§ **Records to process**:
-- ==== Sys2Proof/Laws/Run.lean ====
section
/-! SUPPORT. Runs: what a step counts, how runs compose, and what a run keeps. -/

namespace Sys2Proof
namespace Machine

/-! ## The step counter and the parameters -/

/-- The step counter and the parameters of `t` are those of `s`. -/
def sameCount (s t : State) : Prop := t.stepCount = s.stepCount ∧ t.params = s.params

theorem sameCount_trans {s t u : State} (h : sameCount s t) (k : sameCount t u) : sameCount s u :=
  ⟨k.1.trans h.1, k.2.trans h.2⟩

theorem sameCount_of_devicesOnly {s t : State} (h : Safety.devicesOnly s t) : sameCount s t := by
  unfold Safety.devicesOnly at h; rw [h]; exact ⟨rfl, rfl⟩

theorem sameCount_memRead (s : State) (a : Word) (n : Width) : sameCount s (s.memRead a n).2 :=
  sameCount_of_devicesOnly (devicesOnly_of_readOnly (readOnly_memRead s a n))

theorem sameCount_land (s : State) : sameCount s s.land := ⟨State.land_stepCount s, State.land_params s⟩

theorem sameCount_exec {i : Instr} {s t : State} (h : exec i s = .next t) : sameCount s t := by
  rcases exec_cases h with ⟨d, v, hi, lo, np, hw, -⟩ | ⟨e, ce, bad, hx, -⟩ | ⟨rt, a, n, f, rfl, -⟩ | ⟨⟨a, n, v, hs⟩, -⟩ |
    ⟨rt, n, -, hm⟩ | ⟨⟨sr, cause, hc⟩, -⟩
  · rw [hw.2.1]; exact ⟨rfl, rfl⟩
  · rw [hx.2.2.2.2.2.2.1]; exact ⟨rfl, rfl⟩
  · rw [State.loadFrom, State.delayedLoad_eq]; exact sameCount_memRead s a n
  · exact sameCount_trans (sameCount_land s) (sameCount_of_devicesOnly (devicesOnly_memWrite hs))
  · rw [hm]; exact ⟨rfl, rfl⟩
  · rw [hc.2.1]; exact ⟨rfl, rfl⟩

theorem sameCount_cpuStep {s t : State} (h : s.cpuStep = .next t) : sameCount s t := by
  unfold State.cpuStep at h
  dsimp only at h
  split at h
  · cases h; exact ⟨rfl, rfl⟩
  · unfold State.runInstruction at h
    dsimp only at h
    split at h
    · obtain ⟨u, hu, hf⟩ := andThen_eq_next h
      cases hf
      show sameCount s u
      have fetched : sameCount s s.poll.latch.fetch.2.advance := sameCount_memRead s.poll.latch _ _
      unfold State.execute at hu
      split at hu
      · exact sameCount_trans fetched (sameCount_exec hu)
      · unfold State.executeOther at hu
        split at hu <;> cases hu <;> exact sameCount_trans fetched (sameCount_land _)
    · cases h; exact ⟨rfl, rfl⟩

theorem sameCount_environmentActions (l : List EnvAction) :
    ∀ s : State, sameCount s (l.foldl State.environmentAction s) := by
  induction l with
  | nil => exact fun _ => ⟨rfl, rfl⟩
  | cons a l ih =>
    refine fun s => sameCount_trans (?_ : sameCount s (s.environmentAction a)) (ih _)
    cases a with
    | loadDisc source => exact ⟨rfl, rfl⟩
    | requestIrq line => unfold State.environmentAction; dsimp only; split <;> exact ⟨rfl, rfl⟩

theorem sameCount_stepBoundary (s : State) : sameCount s.countStep s.stepBoundary := by
  have advanced : sameCount s.countStep s.countStep.advanceWhenDue := by
    unfold State.advanceWhenDue
    split
    · exact sameCount_of_devicesOnly (devicesOnly_advanceDevices _ _)
    · exact ⟨rfl, rfl⟩
  have presented : sameCount s.countStep s.countStep.advanceWhenDue.presentWhenDue := by
    unfold State.presentWhenDue
    split <;> exact advanced
  unfold State.stepBoundary State.environmentTurn
  split
  · exact presented
  · exact sameCount_trans presented (sameCount_environmentActions _ _)

/-- Every step that answers a next state counts one and keeps the parameters (70_reset_and_hazards R560). -/
theorem step_counts {s t : State} (h : step s = .next t) : t.stepCount = s.stepCount + 1 ∧ t.params = s.params := by
  obtain ⟨u, hu, hf⟩ := andThen_eq_next h
  cases hf
  obtain ⟨h1, h2⟩ := sameCount_cpuStep hu
  obtain ⟨h3, h4⟩ := sameCount_stepBoundary u
  exact ⟨by rw [h3, State.countStep_stepCount, h1], by rw [h4, State.countStep_params, h2]⟩

/-! ## Runs -/

@[simp] theorem run_zero (s : State) : run 0 s = .next s := rfl

theorem run_of_ended {s : State} (h : s.runEnded = true) (limit : Nat) : run limit s = .next s := by
  cases limit with
  | zero => rfl
  | succ k => simp [run, h]

theorem run_succ {s : State} (h : s.runEnded = false) (limit : Nat) : run (limit + 1) s = andThen (step s) (run limit) := by
  simp [run, h]

/-- What every step keeps holds at the end of a run. -/
theorem run_keeps {P : State → Prop} (hp : ∀ {s t : State}, P s → step s = .next t → P t) (limit : Nat) :
    ∀ {s t : State}, P s → run limit s = .next t → P t := by
  induction limit with
  | zero => intro s t h ht; cases ht; exact h
  | succ k ih =>
    intro s t h ht
    by_cases e : s.runEnded = true
    · rw [run_of_ended e] at ht; cases ht; exact h
    · rw [run_succ (by simpa using e)] at ht
      obtain ⟨u, hu, hf⟩ := andThen_eq_next ht
      exact ih (hp h hu) hf

end Machine
end Sys2Proof
end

§ **Work task**:
Copy all the records above precisely.

§ **Response box**:
-- ==== Sys2Proof/Laws/Run.lean ====
section
/-! SUPPORT. Runs: what a step counts, how runs compose, and what a run keeps. -/

namespace Sys2Proof
namespace Machine

/-! ## The step counter and the parameters -/

/-- The step counter and the parameters of `t` are those of `s`. -/
def sameCount (s t : State) : Prop := t.stepCount = s.stepCount ∧ t.params = s.params

theorem sameCount_trans {s t u : State} (h : sameCount s t) (k : sameCount t u) : sameCount s u :=
  ⟨k.1.trans h.1, k.2.trans h.2⟩

theorem sameCount_of_devicesOnly {s t : State} (h : Safety.devicesOnly s t) : sameCount s t := by
  unfold Safety.devicesOnly at h; rw [h]; exact ⟨rfl, rfl⟩

theorem sameCount_memRead (s : State) (a : Word) (n : Width) : sameCount s (s.memRead a n).2 :=
  sameCount_of_devicesOnly (devicesOnly_of_readOnly (readOnly_memRead s a n))

theorem sameCount_land (s : State) : sameCount s s.land := ⟨State.land_stepCount s, State.land_params s⟩

theorem sameCount_exec {i : Instr} {s t : State} (h : exec i s = .next t) : sameCount s t := by
  rcases exec_cases h with ⟨d, v, hi, lo, np, hw, -⟩ | ⟨e, ce, bad, hx, -⟩ | ⟨rt, a, n, f, rfl, -⟩ | ⟨⟨a, n, v, hs⟩, -⟩ |
    ⟨rt, n, -, hm⟩ | ⟨⟨sr, cause, hc⟩, -⟩
  · rw [hw.2.1]; exact ⟨rfl, rfl⟩
  · rw [hx.2.2.2.2.2.2.1]; exact ⟨rfl, rfl⟩
  · rw [State.loadFrom, State.delayedLoad_eq]; exact sameCount_memRead s a n
  · exact sameCount_trans (sameCount_land s) (sameCount_of_devicesOnly (devicesOnly_memWrite hs))
  · rw [hm]; exact ⟨rfl, rfl⟩
  · rw [hc.2.1]; exact ⟨rfl, rfl⟩

theorem sameCount_cpuStep {s t : State} (h : s.cpuStep = .next t) : sameCount s t := by
  unfold State.cpuStep at h
  dsimp only at h
  split at h
  · cases h; exact ⟨rfl, rfl⟩
  · unfold State.runInstruction at h
    dsimp only at h
    split at h
    · obtain ⟨u, hu, hf⟩ := andThen_eq_next h
      cases hf
      show sameCount s u
      have fetched : sameCount s s.poll.latch.fetch.2.advance := sameCount_memRead s.poll.latch _ _
      unfold State.execute at hu
      split at hu
      · exact sameCount_trans fetched (sameCount_exec hu)
      · unfold State.executeOther at hu
        split at hu <;> cases hu <;> exact sameCount_trans fetched (sameCount_land _)
    · cases h; exact ⟨rfl, rfl⟩

theorem sameCount_environmentActions (l : List EnvAction) :
    ∀ s : State, sameCount s (l.foldl State.environmentAction s) := by
  induction l with
  | nil => exact fun _ => ⟨rfl, rfl⟩
  | cons a l ih =>
    refine fun s => sameCount_trans (?_ : sameCount s (s.environmentAction a)) (ih _)
    cases a with
    | loadDisc source => exact ⟨rfl, rfl⟩
    | requestIrq line => unfold State.environmentAction; dsimp only; split <;> exact ⟨rfl, rfl⟩

theorem sameCount_stepBoundary (s : State) : sameCount s.countStep s.stepBoundary := by
  have advanced : sameCount s.countStep s.countStep.advanceWhenDue := by
    unfold State.advanceWhenDue
    split
    · exact sameCount_of_devicesOnly (devicesOnly_advanceDevices _ _)
    · exact ⟨rfl, rfl⟩
  have presented : sameCount s.countStep s.countStep.advanceWhenDue.presentWhenDue := by
    unfold State.presentWhenDue
    split <;> exact advanced
  unfold State.stepBoundary State.environmentTurn
  split
  · exact presented
  · exact sameCount_trans presented (sameCount_environmentActions _ _)

/-- Every step that answers a next state counts one and keeps the parameters (70_reset_and_hazards R560). -/
theorem step_counts {s t : State} (h : step s = .next t) : t.stepCount = s.stepCount + 1 ∧ t.params = s.params := by
  obtain ⟨u, hu, hf⟩ := andThen_eq_next h
  cases hf
  obtain ⟨h1, h2⟩ := sameCount_cpuStep hu
  obtain ⟨h3, h4⟩ := sameCount_stepBoundary u
  exact ⟨by rw [h3, State.countStep_stepCount, h1], by rw [h4, State.countStep_params, h2]⟩

/-! ## Runs -/

@[simp] theorem run_zero (s : State) : run 0 s = .next s := rfl

theorem run_of_ended {s : State} (h : s.runEnded = true) (limit : Nat) : run limit s = .next s := by
  cases limit with
  | zero => rfl
  | succ k => simp [run, h]

theorem run_succ {s : State} (h : s.runEnded = false) (limit : Nat) : run (limit + 1) s = andThen (step s) (run limit) := by
  simp [run, h]

/-- What every step keeps holds at the end of a run. -/
theorem run_keeps {P : State → Prop} (hp : ∀ {s t : State}, P s → step s = .next t → P t) (limit : Nat) :
    ∀ {s t : State}, P s → run limit s = .next t → P t := by
  induction limit with
  | zero => intro s t h ht; cases ht; exact h
  | succ k ih =>
    intro s t h ht
    by_cases e : s.runEnded = true
    · rw [run_of_ended e] at ht; cases ht; exact h
    · rw [run_succ (by simpa using e)] at ht
      obtain ⟨u, hu, hf⟩ := andThen_eq_next ht
      exact ih (hp h hu) hf

end Machine
end Sys2Proof
end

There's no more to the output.